WORK REQUIRED ::
Whenever the word "Bool" appears in a line of the listing, copy that line.

TASK INPUT ::
/-! ## Blocks (R153, R233, R483) -/

/-- The code that a use's blocks must carry, where the word's function uses the format (R483, R199). -/
def useCode (c use : Nat) : Option Nat :=
  match use with
  | 0 => if cwUsesX c then some (cwFmtX c) else none
  | 1 => if cwUsesW c then some (cwFmtW c) else none
  | 2 => if cwUsesY c then some (cwFmtY c) else if cwFunc c = 2 && cwWalk c then some 1 else none
  | 3 => if cwUsesZ c then some (cwFmtZ c) else none
  | _ => none

/-- LEN fits the format. -/
def lenOk (fmt len : Nat) (split : Bool) : Bool :=
  let g := match fmtInfo fmt with
    | some f => if f.kind ≥ 2 then f.group * (if split then 2 else 1) else if f.ebits = 6 then 24 else 8
    | none => 8
  len ≠ 0 && len ≤ 1048576 && len % 8 = 0 && len % g = 0

/-- The block names an address of this module. -/
def State.blkHere (s : State) (b : Nat) : Bool := let m := blkAddr b / 2 ^ 47; m = s.me || m = 0x1FFFF

/-- The reason for which a block of an entry of a word is refused, if it is. -/
def State.blkBad (s : State) (w : Nat) (guest : Bool) (c b : Nat) : Option Nat :=
  let a := blkAddr b % 2 ^ 47
  let dir := blkDir b
  let fmt := blkFmt b
  let here := s.blkHere b
  let tb := addrOf (s.wr w Reg.wngTrnTags) 4
  let inTags := here && tb ≤ a && a < tb + 16 * bits (s.wr w Reg.wngTrnTags) 47 17
  let tag := inTags && dir ≠ 2 && (a - tb) % 16 = 0
  lowest
    [(here && !(if tag then s.mappedIn w (s.bankNow w) [1, 2] a 16 else s.mappedIn w (s.bankNow w) [1, 2] a (blkLen b)), Why.window),
     (dir = 3 || blkUse b = 7 || fmt = 0 || fmt > 18, Why.field),
     (!lenOk fmt (blkLen b) (blkSplit b), Why.field),
     ((match useCode c (blkUse b) with | some k => fmt ≠ k | none => false), Why.field),
     (blkSplit b && (!fmtSplit fmt || (dir = 1 && blkHalf b = 1 && cwGrad c)), Why.field),
     (blkLoff b + blkLen b > (if guest then 262144 else 1048576), Why.field),
     (bits b 64 16 ≠ 0 || bits b 116 12 ≠ 0 || bits b 149 11 ≠ 0 || bits b 160 15 ≠ 0 || bits b 192 64 ≠ 0 || a % 8 ≠ 0, Why.field),
     (dir = 2 && (blkHalf b ≠ 0 || blkLoff b ≠ 0), Why.field),
     (!fmtTensor fmt && (blkScl b ≠ 0 || blkAge b), Why.field),
     (dir = 2 && (!here || (s.region a).kind = 0), Why.field),
     (inTags && !tag, Why.field)]

/-- Two blocks of an entry overlap in local SRAM (R379). -/
def blksOverlap (x y : Nat) : Bool :=
  blkDir x ≠ 2 && blkDir y ≠ 2 && blkHalf x = blkHalf y && overlaps (blkLoff x) (blkLen x) (blkLoff y) (blkLen y)
    && !(blkUse x = blkUse y && blkDir x ≠ blkDir y)
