-- ==== Sys2Proof/Machine/ExecCxl.lean ====
section
/-!
DEFINITION. The meanings of the CXL ports (spec/20_host_links.md): one definition for each command.
-/
namespace Sys2Proof.Machine

/-- CXL_LINK_UP (R446): A CXL link comes up; capacity is read and the decoder programmed, or the port rejected. -/
def execCxlLinkUp (port : Fin 2) (partner : CxlPartner) (s : State) : Host.Outcome State Fault Refusal :=
  .next (s.keepCxl (s.opCxlUp port.val partner))

/-- CXL_LINK_DOWN (R137): A CXL link goes down; reads are poisoned and writes discarded. -/
def execCxlLinkDown (port : Fin 2) (s : State) : Host.Outcome State Fault Refusal :=
  .next (s.keepCxl (s.opCxlDown port.val))

/-- CXL_COMPLETION_TIMEOUT (R137): A CXL read not completed in time is delivered poisoned and counted. -/
def execCxlCompletionTimeout (port : Fin 2) (addr openClk : Nat) (s : State) : Host.Outcome State Fault Refusal :=
  .next (s.keepCxl (s.opCxlTimeout port.val addr openClk))

/-- CXL_READ_COMPLETION (R448): A CXL completion arrives, and is discarded and counted if late. -/
def execCxlReadCompletion (port : Fin 2) (addr : Nat) (poison : Bool) (s : State) : Host.Outcome State Fault Refusal :=
  .next (s.keepCxl (s.opCxlCompletion port.val addr poison))

end Sys2Proof.Machine
end

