-- ==== Sys2Proof/Machine/ExecRecord.lean ====
section
/-!
DEFINITION. The meanings of message records and raw requests (spec/12_exchange.md, spec/14_hall_fabric.md): one definition for each command.
-/
namespace Sys2Proof.Machine

/-- TOKEN_RECORD (R262): A token record arrives at an expert inbox and is accepted or dropped. -/
def execTokenRecord (rec : RecIn) (clk : Clk) (s : State) : Host.Outcome State Fault Refusal :=
  .next (s.keepFrame (s.opRecord 0 rec clk.val))

/-- RETURN_RECORD (R264): A return record arrives at the origin's TRET area. -/
def execReturnRecord (rec : RecIn) (clk : Clk) (s : State) : Host.Outcome State Fault Refusal :=
  .next (s.keepFrame (s.opRecord 1 rec clk.val))

/-- CONTRIBUTION_RECORD (R271): A contribution record arrives and enters a ring or is dropped. -/
def execContributionRecord (rec : RecIn) (clk : Clk) (s : State) : Host.Outcome State Fault Refusal :=
  .next (s.keepFrame (s.opRecord 2 rec clk.val))

/-- HOLD_PLACE (R321): A message record waiting in the hold is placed once its ring has room. -/
def execHoldPlace (w : WingId) (clk : Clk) (s : State) : Host.Outcome State Fault Refusal :=
  .next (s.keepFrame (s.opHoldPlace w.val clk.val))

/-- DELTA_RECORD (R290): A delta record arrives and its blocks land or are requested raw. -/
def execDeltaRecord (rec : RecIn) (clk : Clk) (s : State) : Host.Outcome State Fault Refusal :=
  .next (s.keepFrame (s.opRecord 3 rec clk.val))

/-- RAW_REQUEST_ISSUE (R291): A waiting raw request issues when fewer than 64 are outstanding. -/
def execRawRequestIssue (w : WingId) (s : State) : Host.Outcome State Fault Refusal :=
  .next (s.keepFrame (s.opRawIssue w.val))

/-- RAWREQ (R291): A raw request is served at the owner from the NEW or REF codes. -/
def execRawreq (port : PortId) (frame : Frame) (clk : Clk) (s : State) : Host.Outcome State Fault Refusal :=
  .next (s.keepFrame (s.opRawreq port.val frame clk.val))

end Sys2Proof.Machine
end

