-- ==== Sys2Proof/Machine/Core.lean ====
section
/-!
DEFINITION. The module as the host sees it.
-/

def Sys2Proof.core : Host.Core :=
  { State := Sys2Proof.Machine.State, Fault := Sys2Proof.Machine.Fault, Refusal := Sys2Proof.Machine.Refusal,
    step := Sys2Proof.Machine.step, reset := Sys2Proof.Machine.State.reset }
end

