/-- When a core’s slot holds an entry of the function that has begun, whose LOAD blocks of buffer half 1 have retired and whose function has not
ended, the next state is that of the function’s own rules, and the function has ended; a function that sends records does so while its wing
is not quiescing. An entry that has not begun begins first. A ragged entry of no rows ends its function at once, and an entry of another
function, or with an operand still to come, changes nothing. (R106, R117, R199, R175, R182, R183, R259, R266, R269, R274, R278, R242) -/
def Obligations.FunctionsRunTheirRules : Prop :=
  ∀ (s : State) (core : CoreId) (slot : CtxSlot) (r : Run),
    let g := slot == .guest
    let rows : List (Instr × (Nat → Bool) × Bool × (State → State) × (State → Run → State)) := [
      (.vector core slot, fun c => cwFunc c = 0, false, s.keepFunc, fun s r => s.vectorFn core.val (slot == .guest) r),
      (.matmul core slot, fun c => cwFunc c = 1, false, s.keepFunc, fun s r => s.matmulFn core.val (slot == .guest) r),
      (.attn core slot, fun c => cwFunc c = 2, false, s.keepFunc, fun s r => s.attnFn core.val (slot == .guest) r),
      (.plan core slot, isSample 0, false, s.keepFunc, fun s r => s.planFn core.val (slot == .guest) r),
      (.draft core slot, isSample 1, false, s.keepFunc, fun s r => s.draftFn core.val (slot == .guest) r),
      (.verify core slot, isSample 2, false, s.keepFunc, fun s r => s.verifyFn core.val (slot == .guest) r),
      (.update core slot, isOptim 0, false, s.keepFunc, fun s r => s.updateFn core.val (slot == .guest) r),
      (.vote core slot, isOptim 1, false, s.keepFunc, fun s r => s.recordsFn core.val (slot == .guest) r),
      (.verdict core slot, isOptim 2, false, s.keepFunc, fun s r => s.recordsFn core.val (slot == .guest) r),
      (.loss core slot, isOptim 3, false, s.keepFunc, fun s r => s.lossFn core.val (slot == .guest) r),
      (.advance core slot, isOptim 4, false, s.keepFunc, fun s r => (fun (_ : Run) => s) r),
      (.xform core slot, fun c => cwFunc c = 7, false, s.keepFunc, fun s r => s.xformFn core.val (slot == .guest) r),
      (.convert core slot, fun c => cwFunc c = 8, false, s.keepFunc, fun s r => s.vectorFn core.val (slot == .guest) r),
      (.openRound core slot, isReduce 1, false, s.keepFuncSend, fun s r => s.openFn core.val (slot == .guest) r),
      (.accum core slot, isReduce 2, false, s.keepFuncSend, fun s r => s.accumFn core.val (slot == .guest) r),
      (.close core slot, isReduce 3, false, s.keepFuncSend, fun s r => s.closeFn core.val (slot == .guest) r),
      (.topen core slot, isReduce 4, false, s.keepFuncSend, fun s r => s.topenFn core.val (slot == .guest) r),
      (.tclose core slot, isReduce 5, false, s.keepFuncSend, fun s r => s.tcloseFn core.val (slot == .guest) r),
      (.combine core slot, isReduce 7, false, s.keepFuncSend, fun s r => s.combineFn core.val (slot == .guest) r),
      (.route core slot, isRoute, true, s.keepFuncSend, fun s r => s.routeFn core.val (slot == .guest) r),
      (.send core slot, isReduce 0, true, s.keepFuncSend, fun s r => s.sendFn core.val (slot == .guest) r),
      (.returnRows core slot, isReduce 6, true, s.keepFuncSend, fun s r => s.returnFn core.val (slot == .guest) r),
      (.deltaSend core slot, isDelta, true, s.keepFuncSend, fun s r => s.deltaFn core.val (slot == .guest) r)]
    let ready : Prop := ∀ k ∈ upFrom 0 r.blks.length, blkDir (r.blks.getD k 0) = 0 → blkHalf (r.blks.getD k 0) = 1 → k ∈ r.retired
    s.runAt core.val g = some r →
    (∀ x ∈ rows, x.2.1 r.cfg = true → r.started = true → r.fnDone = false → ready → (x.2.2.1 = true → (s.wing r.wing).quiet = false) →
      exec x.1 s = .next (x.2.2.2.1 (if cwRagged r.cfg = true ∧ cwFunc r.cfg ≠ 4 ∧ r.rows = 0 then s.fnEnd core.val g
        else (x.2.2.2.2 s r).fnEnd core.val g))) ∧
    (∀ x ∈ rows, ∀ u : Run, x.2.1 r.cfg = true → r.fnDone = false → ready → (x.2.2.1 = true → (s.wing r.wing).quiet = false) →
      (s.beginRun core.val g).runAt core.val g = some u → (cwRagged u.cfg = true → cwFunc u.cfg ≠ 4 → u.rows ≠ 0) →
      exec x.1 s = .next (x.2.2.2.1 ((x.2.2.2.2 (s.beginRun core.val g) u).fnEnd core.val g))) ∧
    (∀ x ∈ rows, (x.2.1 r.cfg = false ∨ r.fnDone = true ∨ ¬ready ∨ x.2.2.1 = true ∧ (s.wing r.wing).quiet = true) →
      exec x.1 s = .next (x.2.2.2.1 s))

/-- A block that may issue and passes its address checks is issued; without a tag and in its own module the entry goes on with it, by the ways
and windows in force then, and a STORE’s clk is the entry’s last. A block that is issued, in its turn and answered retires, unless the entry
stops at a refused access; in its own module and without a tag, a LOAD leaves every byte of memory outside its place in SRAM, a STORE every
byte outside those that it moves, and a WARM every byte, as it was, or as it stood behind a dirty line whose write back is lost. An entry
whose function has ended and whose blocks have all retired frees its slot, and its completion record with STATUS DONE is staged behind the
earlier ones. (R43, R54, R155, R156, R152, R80, R81) -/
def Obligations.StreamSteps : Prop :=
  ∀ (s : State) (core : CoreId) (slot : CtxSlot) (k : Nat) (clk : Clk) (r : Run),
    let g := slot == .guest
    let b := (s.at_ clk.val).beginRun core.val g
    s.runAt core.val g = some r →
    (∀ v : Run, s.mayIssue r k clk.val = true → b.runAt core.val g = some v → b.blkRefused v (v.blks.getD k 0) = false →
      (blkDir (v.blks.getD k 0) ≠ 2 →
        b.sramRefused core.val g (b.halfBase core.val g (blkHalf (v.blks.getD k 0)) + blkLoff (v.blks.getD k 0)) (blkLen (v.blks.getD k 0)) = false) →
      (∃ t, exec (.streamBlockIssue core slot k clk) s = .next t ∧ ∀ u, t.runAt core.val g = some u → k ∈ u.issued) ∧
      ((blkAddr (v.blks.getD k 0) / 2 ^ 47 = b.me ∨ blkAddr (v.blks.getD k 0) / 2 ^ 47 = 0x1FFFF) → b.blkTag v.wing (v.blks.getD k 0) = none →
        ∃ t, exec (.streamBlockIssue core slot k clk) s = .next t ∧ t.runAt core.val g = some { v with
          issued := v.issued ++ [k], endClk := if blkDir (v.blks.getD k 0) = 1 then b.endClkAt clk.val else v.endClk
          via := Tab.set v.via k (b.ways v.wing, b.ctxSwap v.wing) })) ∧
    (k ∈ r.issued → k ∉ r.retired → s.inOrder r k = true → s.reqsDone (blockOwn (slotUnit core.val g) k) = true →
      ∃ t, exec (.blockRetire core slot k clk) s = .next t ∧ ∀ u, t.runAt core.val g = some u → k ∈ u.retired) ∧
    (let x := r.blks.getD k 0
      let base := s.halfBase core.val g (blkHalf x) + blkLoff x
      k ∈ r.issued → k ∉ r.retired → s.inOrder r k = true → s.reqsDone (blockOwn (slotUnit core.val g) k) = true →
      s.mem.wf = true → (blkAddr x / 2 ^ 47 = s.me ∨ blkAddr x / 2 ^ 47 = 0x1FFFF) → s.blkTag r.wing x = none →
      ∃ t, exec (.blockRetire core slot k clk) s = .next t ∧
        (blkDir x = 0 → s.sramRefused core.val g base (blkLen x) = false → ∀ a, ¬(base ≤ a ∧ a < base + blkLen x) → s.byteKept t a) ∧
        (blkDir x = 1 → ∀ a, (∀ y ∈ r.moved k, ∀ z ∈ linePieces (blkAddr x % 2 ^ 47 + y.1) y.2,
          ¬(s.place (s.blockReq r k) z.1 ≤ a ∧ a < s.place (s.blockReq r k) z.1 + z.2)) → s.byteKept t a) ∧
        (blkDir x = 2 → ∀ a, s.byteKept t a)) ∧
    (r.fnDone = true → r.retired.length = r.blks.length → ∃ t n, exec (.entryWorkEnd core slot clk) s = .next t ∧ t.runAt core.val g = none
      ∧ t.time.phase = (s.at_ clk.val).time.phase
      ∧ t.crecs = s.crecs ++ [⟨r.wing, g, r.tread, core.val, r.rank, n, crecBytes r.tread r.fid 0 core.val r.rank (entCfg r.ent) g (some { r with
          endClk := if r.blks.any (fun x => blkDir x = 1) then r.endClk else (s.at_ clk.val).endClkAt clk.val })⟩])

RESULT BELOW ::
def lenOk (fmt len : Nat) (split : Bool) : Bool :=
def State.blkHere (s : State) (b : Nat) : Bool := let m := blkAddr b / 2 ^ 47; m = s.me || m = 0x1FFFF
def State.blkBad (s : State) (w : Nat) (guest : Bool) (c b : Nat) : Option Nat :=
def blksOverlap (x y : Nat) : Bool :=
def execCxlReadCompletion (port : Fin 2) (addr : Nat) (poison : Bool) (s : State) : Host.Outcome State Fault Refusal :=
    let rows : List (Instr × (Nat → Bool) × Bool × (State → State) × (State → Run → State)) := [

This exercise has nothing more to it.